Question

A student wants to make a 0.250 M aqueous solution of silver nitrate, AgNO3, and has a bottle containing 15.89 g of silver nitrate. What should be the final volume of the solution? When you give your numerical answer, what is the correct significant figures and how do you know that is the correct amount?

Answer 1

0.37416 L

Step-by-step explanation:

M = mol/L

molar mass ( for AgNO₃ ) = 169.87 g

moles = given mass/molar mass

15.89 g/169.87 = .09354

.250 = .09354/L

= 0.37416

Answer 2

0.374 L

Step-by-step explanation:

Step 1: Given data

Mass of silver nitrate (solute): 15.89 g

Molarity of the solution: 0.250 M

Step 2: Calculate the moles of silver nitrate

The molar mass of silver nitrate is 169.87 g/mol.

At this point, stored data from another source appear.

-- ==== Sys2Proof/Syntax.lean ====
section
/-! DEFINITION. The commands of VCAP, one constructor per row of spec/opcode_table.json (30_encoding.md R56, R57). -/

namespace Sys2Proof

/-- A command with its operands. Bytes and words are bit vectors of their field's width; an operand that only selects
an element (`IDX`, `CMP`, `ADDR`) is a number, whose range `Instr.wellFormed` checks. -/
inductive Instr where
  /-- `NOP` (40_config_ops.md R81) -/
  | nop
  /-- `SMP F, C0, C1, A` (42_demodulator.md R130): one video-chip cycle -/
  | smp (f c0 c1 : Byte) (a : S16)
  /-- `SCLK HZ` (R83): set the input clock frequency -/
  | sclk (hz : U32)
  /-- `SMODE N` (R84): set the mode, `true` is NTSC -/
  | smode (n : Bool)
  /-- `SCCP IDX, VAL` (R85): write one staged colour-correction parameter -/
  | sccp (idx : Nat) (val : S32)
  /-- `SYUV N, CMP, IDX, VAL` (R86): write one value of the index-to-YUV table -/
  | syuv (n : Bool) (cmp idx : Nat) (val : S32)
  /-- `CBLD YUV` (R87): commit the parameters and build the colormap -/
  | cbld (yuv : Bool)
  /-- `CMRD ADDR` (R88): read a colormap entry -/
  | cmrd (addr : Nat)
  /-- `CMWR ADDR, DATA` (R89): write a colormap entry -/
  | cmwr (addr : Nat) (data : U32)
  /-- `RDSR IDX` (R90): read the status view -/
  | rdsr (idx : Nat)
  /-- `RST` (R82): reset -/
  | rst
  /-- reserved opcode 0xB (R91) -/
  | reservedB
  /-- reserved opcode 0xC (R91) -/
  | reservedC
  /-- reserved opcode 0xD (R91) -/
  | reservedD
  /-- reserved opcode 0xE (R91) -/
  | reservedE
  /-- reserved opcode 0xF (R91) -/
  | reservedF
deriving DecidableEq, Repr

end Sys2Proof
end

`15.89g * (1mol)/(169.87g) = 0.09354mol`

Step 3: Calculate the volume of the solution

The molarity is equal to the moles of solute divided by the liters of solution.

`M = (moles\ of\ solute )/(volume\ of\ solution) \\volume\ of\ solution = (moles\ of\ solute)/(M) = (0.09354mol)/(0250mol/L) = 0.374 L`

Due to the significant figures rules, we keep 3 significant figures.